(PROBLEM TO WORK ON) Quote exactly and only this range of lines in the data below: the line that holds "commits the image (R207, R210). -/" to the line that holds "kind := .malformedStream, info0", both included.

Excerpts from a dataset
-- ==== Sys2Proof/Word.lean ====
section
/-! DEFINITION. The word types of TRB (spec 00_scope.md R13, R14): u8, u16, u32, u64. -/

namespace Sys2Proof

/-- u8: a byte of `SRC` or `SNK`, a colour channel, an 8-bit header field. -/
abbrev Byte := BitVec 8

/-- u16: a header dimension or origin, a `LINE` coordinate. -/
abbrev Half := BitVec 16

/-- u32: a packed Color32, a command word. -/
abbrev Word := BitVec 32

/-- u64: an operand or result register, an f64 bit pattern. -/
abbrev Dword := BitVec 64

end Sys2Proof
end

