-- ==== Sys2Proof/Machine/Codec.lean ====
section
/-! DEFINITION. The image codec (43_codec.md): INEW, IGET, ISET, IHDR, IDEC, IENC and the packets RAW
and RUN that the decode loop of IDEC executes. -/

namespace Sys2Proof.Machine

/-! ## Creating an image and accessing pixels -/

/-- The header INEW writes (R191). -/
def newHeader (w h : Half) : Header :=
  { idLength := 0, colorMapType := 0, imageType := 2, colorMapSpec := 0, xOrigin := 0, yOrigin := 0,
    width := w, height := h, bitsPerPixel := 32, imageDescriptor := Config.idescW }

/-- A dimension operand is in 1 to 65535 (R191). -/
def dimensionOk (n : Nat) : Bool := 1 ≤ n && n ≤ 65535

/-- INEW s (R191). -/
def execInew (k : Slot) (s : State) : Host.Outcome State Fault Refusal :=
  let w := s.argFull 0
  let h := s.argFull 1
  if dimensionOk w && dimensionOk h then
    .next (s.clearReport.setImg k
      { valid := true, hdr := newHeader (BitVec.ofNat 16 w) (BitVec.ofNat 16 h), pix := Memory.empty })
  else .next (s.clearReport.raiseIllegal (cmdWord (.inew k)) .dimension)

/-- `x < w` and `y < h`, each on its own (20_memory.md R63). -/
def State.inImage (s : State) (k : Slot) (x y : Nat) : Bool := x < s.imgW k && y < s.imgH k

/-- The report of InvalidCoordinate (R192, 60_exceptions.md R291). -/
def invalidCoordinate (s : State) : Report :=
  { kind := .invalidCoordinate, info0 := s.areg 0, info1 := s.areg 1, off := BitVec.ofNat 64 s.coff }

/-- IGET s (R192). -/
def execIget (k : Slot) (s : State) : Host.Outcome State Fault Refusal :=
  if (s.img k).valid then
    if s.inImage k (s.argFull 0) (s.argFull 1) then
      .next (s.clearReport.setR 0
        (((s.img k).pix.read (linearIndex (s.imgW k) (s.argFull 0) (s.argFull 1))).setWidth 64))
    else .next (s.clearReport.raise (invalidCoordinate s))
  else .next (s.clearReport.raiseIllegal (cmdWord (.iget k)) .slot)

/-- ISET s (R193). -/
def execIset (k : Slot) (s : State) : Host.Outcome State Fault Refusal :=
  if (s.img k).valid then
    if s.inImage k (s.argFull 0) (s.argFull 1) then
      .next (s.clearReport.setPix k
        ((s.img k).pix.write (linearIndex (s.imgW k) (s.argFull 0) (s.argFull 1)) (s.argColor 2)))
    else .next (s.clearReport.raise (invalidCoordinate s))
  else .next (s.clearReport.raiseIllegal (cmdWord (.iset k)) .slot)

/-! ## The header parser -/

/-- The report of UnsupportedFormat: the field's offset in the header, the value read, the cursor
offset of the field (R199, 60_exceptions.md R291). -/
def unsupported (field : Nat) (value : Dword) (off : Nat) : Report :=
  { kind := .unsupportedFormat, info0 := BitVec.ofNat 64 field, info1 := value,
    off := BitVec.ofNat 64 off }

/-- `ParseHeader()` (R195): each field is checked when it is reached, in offset order. -/
def parseHeader (src : List Byte) (o : Nat) : Scan Header :=
  (cursorAccept src [0#8] o).bind fun _ c1 =>
  (cursorAccept src [0#8] c1).bind fun _ c2 =>
  (cursorU8 src c2).bind fun it c3 =>
  if it ≠ 2#8 ∧ it ≠ 10#8 then .err (unsupported 2 (it.setWidth 64) c2) c3 else
  (cursorAccept src [0#8, 0#8, 0#8, 0#8, 0#8] c3).bind fun _ c8 =>
  (cursorU16 src c8).bind fun xo c10 =>
  (cursorU16 src c10).bind fun yo c12 =>
  (cursorU16 src c12).bind fun w c14 =>
  if w = 0#16 then .err (unsupported 12 0#64 c12) c14 else
  (cursorU16 src c14).bind fun h c16 =>
  if h = 0#16 then .err (unsupported 14 0#64 c14) c16 else
  (cursorU8 src c16).bind fun bpp c17 =>
  if bpp ≠ 24#8 ∧ bpp ≠ 32#8 then .err (unsupported 16 (bpp.setWidth 64) c16) c17 else
  (cursorU8 src c17).bind fun d c18 =>
  .ok { idLength := 0, colorMapType := 0, imageType := it, colorMapSpec := 0, xOrigin := xo,
        yOrigin := yo, width := w, height := h, bitsPerPixel := bpp, imageDescriptor := d } c18

/-- IHDR (R197). -/
def execIhdr (s : State) : Host.Outcome State Fault Refusal :=
  match parseHeader s.src s.coff with
  | .ok hdr c => .next ((s.clearReport.setCoff c).setHs hdr)
  | .err e c => .next (s.clearReport.scanFailed e c)

/-! ## Pixel elements and the uncompressed stream -/

/-- `bpp(hdr)`: bytes per pixel, `BITS_PER_PIXEL / 8`, 3 or 4 in any parsed header (R201). -/
def Header.bytesPerPixel (h : Header) : Nat := h.bitsPerPixel.toNat / 8

/-- `PixelFromBytes(c)`: file order B, G, R and, at depth 32, A; at depth 24 there is no byte 3 and A is
255 (R202). -/
def pixelFromBytes (c : List Byte) : Word :=
  pack (c.getD 2 0#8) (c.getD 1 0#8) (c.getD 0 0#8) (c.getD 3 255#8)

/-- `PixelToBytes(c)`: B, G, R, A (R214). -/
def pixelToBytes (c : Word) : List Byte :=
  let p := unpack c
  [p.b, p.g, p.r, p.a]

/-- The first `n` chunks of `k` bytes of a stream, as pixels (R203). -/
def chunkPixels (k : Nat) : Nat → List Byte → List Word
  | 0, _ => []
  | n + 1, b => pixelFromBytes (b.take k) :: chunkPixels k n (b.drop k)

/-- `DecodeRaw(hdr)`, image type 2: one read for the whole stream (R203). -/
def decodeRaw (src : List Byte) (hdr : Header) (coff : Nat) : Scan (List Word) :=
  (cursorRead src (hdr.area * hdr.bytesPerPixel) coff).bind fun b c =>
    .ok (chunkPixels hdr.bytesPerPixel hdr.area b) c

/-! ## Run-length packets -/

/-- The count a packet encodes: the low 7 bits plus one (R96, R103 (b)). -/
def packetCount (n : BitVec 7) : Nat := n.toNat + 1

/-- `RawPacket(cnt, k)`: one `read(k)` per pixel (R208). -/
def rawPacket (src : List Byte) (k : Nat) : Nat → Nat → Scan (List Word)
  | 0, coff => .ok [] coff
  | cnt + 1, coff =>
    (cursorRead src k coff).bind fun b c =>
      (rawPacket src k cnt c).bind fun ps c' => .ok (pixelFromBytes b :: ps) c'

/-- `RunPacket(cnt, k)`: one pixel, replicated (R209). -/
def runPacket (src : List Byte) (k cnt coff : Nat) : Scan (List Word) :=
  (cursorRead src k coff).bind fun b c => .ok (List.replicate cnt (pixelFromBytes b)) c

/-- The last line of IDEC (R210): `IMG[s].hdr <- hdr; PIX[s] <- pix; IMG[s].VALID <- 1`. -/
def State.commitImage (s : State) (k : Slot) (hdr : Header) (pix : List Word) : State :=
  s.setImg k { valid := true, hdr := hdr, pix := Memory.ofList pix }

/-- The decode fails: the report is written, the loop ends, the slot stays as it was (R219, R304). -/
def State.abortDecode (s : State) (e : Report) (coff : Nat) : State :=
  (s.scanFailed e coff).setDec none

/-- The packet's pixels are appended; when `width*height` pixels are there the loop ends and IDEC
commits the image (R207, R210). -/
def State.producePixels (s : State) (d : Decoding) (ps : List Word) (coff : Nat) : State :=
  let pix := d.pix ++ ps
  if pix.length < d.hdr.area then (s.setCoff coff).setDec (some { d with pix := pix })
  else ((s.setCoff coff).commitImage d.slot d.hdr pix).setDec none

/-- The report of MalformedStream: the packet's count, the pixels still wanted, the offset of the
repetition byte, which the loop has just read (R207, 60_exceptions.md R291). -/
def overshoot (d : Decoding) (cnt coff : Nat) : Report :=
  { kind := .malformedStream, info0 := BitVec.ofNat 64 cnt,
    info1 := BitVec.ofNat 64 (d.hdr.area - d.pix.length), off := BitVec.ofNat 64 (coff - 1) }

/-- One packet of the decode loop after its repetition byte was read (R207): the overshoot check, then
the payload `payload coff` of the packet. -/
def packetBody (cnt : Nat) (payload : Nat → Scan (List Word)) (d : Decoding) (s : State) : State :=
  if d.hdr.area < d.pix.length + cnt then s.abortDecode (overshoot d cnt s.coff) s.coff
  else match payload s.coff with
    | .ok ps c => s.producePixels d ps c
    | .err e c => s.abortDecode e c

/-- A RAW packet in a decode in progress (R208). -/
def rawBody (n : BitVec 7) (d : Decoding) (s : State) : State :=
  packetBody (packetCount n) (rawPacket s.src d.hdr.bytesPerPixel (packetCount n)) d s

/-- A RUN packet in a decode in progress (R209). -/
def runBody (n : BitVec 7) (d : Decoding) (s : State) : State :=
  packetBody (packetCount n) (runPacket s.src d.hdr.bytesPerPixel (packetCount n)) d s

/-- RAW (R208), with COFF just past its repetition byte. Outside a decode there is no packet (R102;
log 14). -/
def execRaw (n : BitVec 7) (s : State) : Host.Outcome State Fault Refusal :=
  match s.dec with
  | none => .refused .packetOutsideDecode
  | some d => .next (rawBody n d s)

/-- RUN (R209), with COFF just past its repetition byte. Outside a decode there is no packet (R102;
log 14). -/
def execRun (n : BitVec 7) (s : State) : Host.Outcome State Fault Refusal :=
  match s.dec with
  | none => .refused .packetOutsideDecode
  | some d => .next (runBody n d s)

/-- The loop fetches a repetition byte: the byte with COFF past it, or the state after the failed
`read_u8` (R207). -/
def fetchRep (s : State) : Except State (Byte × State) :=
  match cursorU8 s.src s.coff with
  | .ok b c => .ok (b, s.setCoff c)
  | .err e c => .error (s.abortDecode e c)

/-- One iteration of the loop of `DecodeRle` (R207): fetch a repetition byte, decode it, execute the
packet. -/
def packetIteration (d : Decoding) (s : State) : State :=
  match fetchRep s with
  | .error t => t
  | .ok (b, t) => if repIsRun b then runBody (repCount b) d t else rawBody (repCount b) d t

/-- At most `fuel` iterations of the loop of `DecodeRle` (R207). Each packet produces a pixel or ends
the loop, so `width*height` are enough (70_reset_and_hazards.md R346). -/
def packetLoop : Nat → State → State
  | 0, s => s
  | fuel + 1, s =>
    match s.dec with
    | none => s
    | some d => packetLoop fuel (packetIteration d s)

/-! ## Decode and encode -/

/-- IDEC up to its packet loop (R210): the header; for image type 2 the pixels and the commit; for
image type 10 the loop variables with no pixel produced (R205). -/
def idecBegin (k : Slot) (s : State) : State :=
  let s := s.clearReport.setDec none
  match parseHeader s.src s.coff with
  | .err e c => s.scanFailed e c
  | .ok hdr c =>
    let s := (s.setCoff c).setHs hdr
    if hdr.imageType = 2#8 then
      match decodeRaw s.src hdr c with
      | .err e c' => s.scanFailed e c'
      | .ok pix c' => (s.setCoff c').commitImage k hdr pix
    else s.setDec (some { slot := k, hdr := hdr, pix := [] })

/-- The packet loop of a decode in progress, to its end. -/
def idecFinish (s : State) : State :=
  match s.dec with
  | none => s
  | some d => packetLoop d.hdr.area s

/-- IDEC s (R210): one command, run to its end. -/
def execIdec (k : Slot) (s : State) : Host.Outcome State Fault Refusal :=
  .next (idecFinish (idecBegin k s))

/-- The two bytes of a header integer, low byte first (20_memory.md R65). -/
def leBytes (v : Half) : List Byte := [v.extractLsb' 0 8, v.extractLsb' 8 8]

/-- `EncodeHeader(H)` (R213). -/
def encodeHeader (h : Header) : List Byte :=
  [0#8, 0#8, 2#8, 0#8, 0#8, 0#8, 0#8, 0#8] ++ leBytes h.xOrigin ++ leBytes h.yOrigin ++
    leBytes h.width ++ leBytes h.height ++ [32#8, Config.idescW]

/-- `Footer`, 26 bytes: two zero offsets and the signature (R215, 30_encoding.md R98). -/
def footer : List Byte :=
  [0x00#8, 0x00#8, 0x00#8, 0x00#8, 0x00#8, 0x00#8, 0x00#8, 0x00#8, 0x54#8, 0x52#8, 0x55#8, 0x45#8,
   0x56#8, 0x49#8, 0x53#8, 0x49#8, 0x4F#8, 0x4E#8, 0x2D#8, 0x58#8, 0x46#8, 0x49#8, 0x4C#8, 0x45#8,
   0x2E#8, 0x00#8]

/-- The pixel stream IENC writes: every pixel in linear-index order, 4 bytes each (R212). -/
def encodePixels (im : Image) : List Byte :=
  (im.pix.toList im.hdr.area).flatMap pixelToBytes

/-- The file IENC appends (R212, 30_encoding.md R99). -/
def encodeFile (im : Image) : List Byte :=
  encodeHeader im.hdr ++ encodePixels im ++ footer

/-- IENC s (R212). -/
def execIenc (k : Slot) (s : State) : Host.Outcome State Fault Refusal :=
  if (s.img k).valid then .next (s.clearReport.snkAppend (encodeFile (s.img k)))
  else .next (s.clearReport.raiseIllegal (cmdWord (.ienc k)) .slot)

end Sys2Proof.Machine
end

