/-- R290, R291, R298, R300: the kinds a command can end with, by command; a command that ends without an
error leaves the whole report 0, and code 5 is never written. -/
def Obligations.KindsAreRaisedByTheirCommands : Prop :=
  ∀ (i : Instr) (s t : State), i.isCommand = true → exec i s = .next t →
    (t.err = 0#8 ∧ t.einfo0 = 0#64 ∧ t.einfo1 = 0#64 ∧ t.eoff = 0#64) ∨
    (t.err = 1#8 ∧ mnemonicOf i ∈ ["CRD", "CPK", "CSK", "CAC", "IHDR", "IDEC"]) ∨
    (t.err = 2#8 ∧ mnemonicOf i ∈ ["CAC", "IHDR", "IDEC"]) ∨
    (t.err = 3#8 ∧ mnemonicOf i ∈ ["IHDR", "IDEC"]) ∨
    (t.err = 4#8 ∧ mnemonicOf i ∈ ["IGET", "ISET"]) ∨
    (t.err = 6#8 ∧ mnemonicOf i = "IDEC") ∨
    (t.err = 7#8 ∧ (t.einfo0 = (cmdWord i).setWidth 64 ∧
      ((t.einfo1 = 1#64 ∧ mnemonicOf i ∈ ["IGET", "ISET", "IENC", "ZCLR", "LINE", "TRI", "FACE", "RENDER"]) ∨
       (t.einfo1 = 2#64 ∧ mnemonicOf i ∈ ["TRI", "FACE", "RENDER"]) ∨
       (t.einfo1 = 3#64 ∧ mnemonicOf i ∈ ["TRI", "FACE"]) ∨
       (t.einfo1 = 4#64 ∧ mnemonicOf i ∈ ["TRI", "FACE"]) ∨
       (t.einfo1 = 5#64 ∧ mnemonicOf i = "INEW"))))

/-- R303, R346: every command ends in a next state, in every state; RENDER in every state whose view meets
R70. -/
def Obligations.EveryCommandCompletes : Prop :=
  ∀ (i : Instr) (s : State), i.isCommand = true →
    (∀ k tex, i = .render k tex → s.mesh.ok tex.isSome) → ∃ t, exec i s = .next t

/-! ## Reset and host -/

/-- R40: the values the spec gives for reset, as the host reads them; A and R are unspecified. -/
def Obligations.ResetValues : Prop :=
  (∀ num ∈ List.range' 1 10 ++ List.range' 0x20 11 ++ List.range' 0x30 11 ++ List.range' 0x40 11,
    State.reset.readReg num = some 0#64) ∧
  State.reset.src = [] ∧ State.reset.snk = [] ∧
  (∀ k, (State.reset.img k).hdr.width.toNat * (State.reset.img k).hdr.height.toNat = 0 ∧
    (State.reset.img k).pix.cells = []) ∧
  State.reset.zb.w.toNat * State.reset.zb.h.toNat = 0 ∧ State.reset.zb.d.cells = []

/-- R339, R330: what each host action does to the machine. What the MESH view and the queue of actions do
is the model's own (logs 3, 4 and 18); A and R after reset are unspecified. -/
def Obligations.HostActionsEffects : Prop :=
  ∀ (s : State) (act : HostAction) (rest : List HostAction), s.dec = none → s.host = act :: rest →
    (∀ b, act = .loadSrc b → step s = .next { s with src := b, coff := 0, host := rest }) ∧
    (∀ (i : Fin 16) (v : Dword), act = .writeReg (0x50 + i) v →
      step s = .next { s with a := s.a.set i v, host := rest }) ∧
    (∀ w, act = .command w → step s = runCommand w { s with host := rest }) ∧
    (∀ num, act = .readReg num → num ∈ List.range' 1 10 ++ List.range' 0x20 11 ++ List.range' 0x30 11 ++
      List.range' 0x40 11 ++ List.range' 0x50 16 ++ List.range' 0x60 4 →
      step s = .next { s with host := rest }) ∧
    (act = .emptySnk → step s = .next { s with snk := [], host := rest }) ∧
    ((act = .readSnk ∨ act = .readDepth ∨ ∃ k, act = .readPix k) → step s = .next { s with host := rest }) ∧
    (∀ m, act = .setMesh m → step s = .next { s with mesh := m, host := rest }) ∧
    (act = .reset → ∃ a r, step s = .next { State.reset with a := a, r := r, mesh := s.mesh, host := rest })

/-- R28: the register map: what the host reads at each number, zero-extended to 64 bits; CMD cannot be
read. -/
def Obligations.RegisterMap : Prop :=
  ∀ s : State,
    (List.range' 0x00 11).map s.readReg =
      [none, some (s.err.setWidth 64), some s.einfo0, some s.einfo1, some s.eoff,
       some (BitVec.ofNat 64 s.coff), some (BitVec.ofNat 64 s.src.length),
       some (BitVec.ofNat 64 s.snk.length), some ((BitVec.ofBool s.zb.valid).setWidth 64),
       some (s.zb.w.setWidth 64), some (s.zb.h.setWidth 64)] ∧
    (∀ p ∈ [(0x20, s.img0.valid, s.img0.hdr), (0x30, s.img1.valid, s.img1.hdr),
        (0x40, s.hs.valid, s.hs.hdr)],
      (List.range' p.1 11).map s.readReg =
        [some ((BitVec.ofBool p.2.1).setWidth 64), some (p.2.2.idLength.setWidth 64),
         some (p.2.2.colorMapType.setWidth 64), some (p.2.2.imageType.setWidth 64),
         some (p.2.2.colorMapSpec.setWidth 64), some (p.2.2.xOrigin.setWidth 64),
         some (p.2.2.yOrigin.setWidth 64), some (p.2.2.width.setWidth 64),
         some (p.2.2.height.setWidth 64), some (p.2.2.bitsPerPixel.setWidth 64),
         some (p.2.2.imageDescriptor.setWidth 64)]) ∧
    (∀ i : Fin 16, s.readReg (0x50 + i) = some (s.a.get i)) ∧
    (∀ i : Fin 4, s.readReg (0x60 + i) = some (s.r.get i))

end
end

(ANSWER AREA)
commits the image (R207, R210). -/
def State.producePixels (s : State) (d : Decoding) (ps : List Word) (coff : Nat) : State :=
  let pix := d.pix ++ ps
  if pix.length < d.hdr.area then (s.setCoff coff).setDec (some { d with pix := pix })
  else ((s.setCoff coff).commitImage d.slot d.hdr pix).setDec none

/-- The report of MalformedStream: the packet's count, the pixels still wanted, the offset of the
repetition byte, which the loop has just read (R207, 60_exceptions.md R291). -/
def overshoot (d : Decoding) (cnt coff : Nat) : Report :=
  { kind := .malformedStream, info0 := BitVec.ofNat 64 cnt,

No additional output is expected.